Bis zur Zeit des zweiten Weltkrieges wurde allgemein angenommen, daß Ulpiana angesichts der Ähnlichkeit der Namen mit dem heutigen modernen Städtchen Lipljan zu identifizieren sei. Falsch?
Von Enver HOXHAJ
In dieser Arbeit wollen wir Entstehung, Entwicklung und Untergang der frühchristlichen Gemeinde in der spätantiken Stadt Ulpiana von der zweiten Hälfte des 2. bis zum Ende des 6. Jh.s untersuchen, um einen bisher in der Forschung nicht beachteten Abschnitt frühchristlicher Geschichte nachzuzeichnen.1 Ulpiana ist wohl aus einer älteren dardanischen Siedlung, vielleicht aber auch erst aus einem römischen Militärlager hervorgegangen.2 Jedenfalls wurde die Siedlung irgendwann im 2. Jh. als municipium Ulpianum, res publica Ulpiana mit dem römischen Stadtrecht ausgestattet.

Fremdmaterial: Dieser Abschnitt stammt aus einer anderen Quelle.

-- ==== Sys2Proof/Machine/Nvme.lean ====
section
/-!
DEFINITION. Machine/Nvme.lean: the NVMe over Fabrics target: admin commands, the arrival of I/O commands, the command engine, zones and
placement handles (R80 to R94, R179, R180, R183 to R185, R343).
-/

namespace Sys2Proof.Machine

/-! ### Admin commands (R80 to R82, R86, R92) -/

/-- The checks of a capsule (R83, R97) for a command that moves at least so many bytes of data: SGL Descriptor Type Invalid, Data SGL Length
Invalid, Invalid Field in Command, then the status that the NVMe specification names for any other fault. -/
def capCheck (cap : Capsule) (data : Bool) (need : Nat) (mayCarry : Bool) : Option NvSts :=
  if data && !cap.sglTypeOk then some .sglType
  else if data && (if cap.inCapsule then mayCarry && decide (8192 < need) else decide (cap.sglLen < need)) then some .sglLength
  else if decide (16 < cap.sglCount) || decide (data ∧ 2097152 < cap.sglLen) || (cap.inCapsule && !mayCarry) then some .invalidField
  else cap.fault.map .other

/-- A command on a ready admin queue of a controller; the identifier must not be that of a held request (R94), and its capsule must pass its
checks (R83, R97). -/
def adminCmd (seat qp cid need : Nat) (cap : Capsule) (f : Nat → Ctrl → State → State) (s : State) : State :=
  fromQp seat qp (fun x s => match ctrlOfQp s seat qp with
    | some (c, y) =>
      if x.st ≠ .ready ∨ !x.admin then s
      else if y.aers.contains cid then s |> countStatus seat .cidConflict |> nvSend seat qp cid .cidConflict 0
      else (match capCheck cap (decide (need ≠ 0)) need false with
        | some st => nvSend seat qp cid st 0 s
        | none => f c y s)
    | none => s) s

/-- A namespace as a controller may name it: one of its subsystem (R94). -/
def nsFor (s : State) (y : Ctrl) (nsid : Nat) : Option Ns :=
  match nsOf s nsid with
  | some n => if y.subsys = some n.cur.p.subsys then some n else none
  | none => none

/-- Reclaim unit size in bytes: the row's data capacity (R185). -/
def reclaimUnit (s : State) (pool : Nat) : Nat := match groupOf s pool with | some g => 16384 * (curGeom g).k | none => 0

/-- Identify: namespace data (0), controller data (1: subsystem, maximum data transfer, ANATT, DLFEAT, which has bits [2:0] 000b (R180)), the
active namespaces (2). -/
def execNvmeIdentify (seat qp : Nat) (sqe : SqEntry) (cns nsid : Nat) (s : State) : Host.Outcome State Fault Refusal :=
  go (running (fun s => adminCmd seat qp sqe.cid 4096 sqe.cap (fun _ y s =>
    if cns = 0 then (match nsFor s y nsid with
      | some n =>
        let p := n.cur.p
        nvData seat qp sqe.cid 4096 [p.size, p.metaLen, p.pi, b2n p.guard64, p.ana + 1, b2n p.zoned, p.zoneSize, p.atomic, reclaimUnit s p.pool] s
      | none => nvSend seat qp sqe.cid .invalidNs 0 s)
    else if cns = 1 then nvData seat qp sqe.cid 4096 [match y.subsys with | some n => (match fget s.nv.subsys n with | some x => x.nqn | none => 0) | none => 0,
      2097152, 5, 0] s
    else if cns = 2 then nvData seat qp sqe.cid 4096 ((s.nv.ns.filter fun e => some e.2.cur.p.subsys == y.subsys && decide (nsid < e.1)).map Prod.fst) s
    else nvSend seat qp sqe.cid .invalidField 0 s) s) s)

/-- The 64 bytes of a Command Failure Detail entry (R92), as sixteen 32-bit words: identifier and submission queue, status, first failed LBA,
namespace, extended stroke; the rest zero. -/
def detailEntry (d : FailDetail) : List Nat :=
  [d.cid + 65536 * d.sq, d.status, d.lba % 4294967296, d.lba / 4294967296, d.nsid, 0, d.ext % 4294967296, d.ext / 4294967296] ++ List.replicate 8 0

/-- The words of log page 0xC2 (R92). -/
def detailWords (l : List FailDetail) : List Nat := l.flatMap detailEntry

/-- Subsystems that the discovery log shows to a host (R81). -/
def discovered (s : State) (host : Nat) : List Nat := (s.nv.subsys.filter fun e => e.2.hosts.contains host).map fun e => e.2.nqn

/-- Get Log Page: ANA (0x0C, R310), discovery (0x70, R81), Command Failure Detail (0xC2, R92); of pages 1 to 3 the spec gives no content
(log entry 1). -/
def execNvmeGetLogPage (seat qp : Nat) (sqe : SqEntry) (page : Nat) (s : State) : Host.Outcome State Fault Refusal :=
  go (running (fun s => adminCmd seat qp sqe.cid 1 sqe.cap (fun _ y s =>
    if y.subsys.isNone then
      (if page = 0x70 then nvData seat qp sqe.cid sqe.cap.sglLen (discovered s y.host) s else nvSend seat qp sqe.cid .invalidField 0 s)
    else if page = 0x0C then nvData seat qp sqe.cid sqe.cap.sglLen (s.nv.anas.foldl (fun l e => l ++ [e.1 + 1, anaState s e.1]) []) s
    else if page = 0xC2 then nvData seat qp sqe.cid sqe.cap.sglLen (detailWords y.log) s
    else if page = 1 ∨ page = 2 ∨ page = 3 then (let v := openValue s; nvData seat qp sqe.cid sqe.cap.sglLen [v.1] v.2)
    else nvSend seat qp sqe.cid .invalidField 0 s) s) s)

/-- Keep Alive Timer feature (log entry 20). -/
def katoFeature : Nat := 0x0F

Die Frage, ob sie schon zur Herrschaftszeit Traians (98-117) oder erst unter Hadrian (117-138) zum Munizipium erhoben wurde, muß jedoch bisher als offen betrachtet werden.4 Ebenso wie die Gründungszeit war in der früheren Literatur auch die Lage der Stadt sehr umstritten. Bis zur Zeit des zweiten Weltkrieges wurde allgemein angenommen, daß Ulpiana angesichts der Ähnlichkeit der Namen mit dem heutigen modernen Städtchen Lipljan zu identifizieren sei, wo tatsächlich einige lateinische Inschriften zutage gekommen sind, Spuren einer spätantiken und frühbyzantinischen Siedlung entdeckt wurden, und dessen Name Lypenion, Lypiana erstmals im 4. Jh. in der Überlieferung vorkommt.5 Das Problem der Identifizierung von Ulpiana wird jedoch nach heutigem Forschungsstand als gelöst betrachtet, nachdem in den Jahren 1954/1959 systematische Ausgrabungen in einem Ort 1,5 km westlich vom heutigen Dorf Graçanica, 7 km südlich von der Hauptstadt der Provinz Kosova, Prishtina, durchgeführt wurden.6 Im Rahmen dieser Ausgrabungen, die im geringeren Ausmaß bis heute fortgeführt werden, wurde die römische und frühbyzantinische Stadt Ulpiana nun tatsächlich freigelegt, die innerhalb ihrer Mauren ein Stadtgebiet von 35,5 Hektar umfaßte. Die Entstehung der römischen Gründung darf wohl mit dem Bau des Straßennetzes im 1. Jh. in Verbindung gebracht werden, wobei sie, tief im Amselfeld gelegen, die Rolle eines Knotenpunktes zwischen der römischen Route Lezhë-Niš (Lissus-Naissus) und der vom Scupi durch das Amselfeld nach Novi Pazar führenden Straße spielte. Der Aufschwung der Stadt und die Einrichtung des Munizipiums kann durch die intensive Bergbautätigkeit (metalla Ulpiana) in den noch heute reichen Bergwerken der Umgebung von Prishtina erklärt werden.7 Wie im Laufe des 2. und 3. Jh.s, also zur Zeit des Prinizipates, stellte Ulpiana auch in den darauffolgenden Jahrhunderten während des Dominats nach Scupi (Skopje) die zweite bedeutende Stadt des dardanischen Gebiets dar. Dardanien, das ungefähr die heutigen Landschaften der Provinz Kosova, Südserbiens und Westmakedoniens umfaßte, gehörte vom 1. bis 3. Jh. zur römischen Provinz Moesia Superior.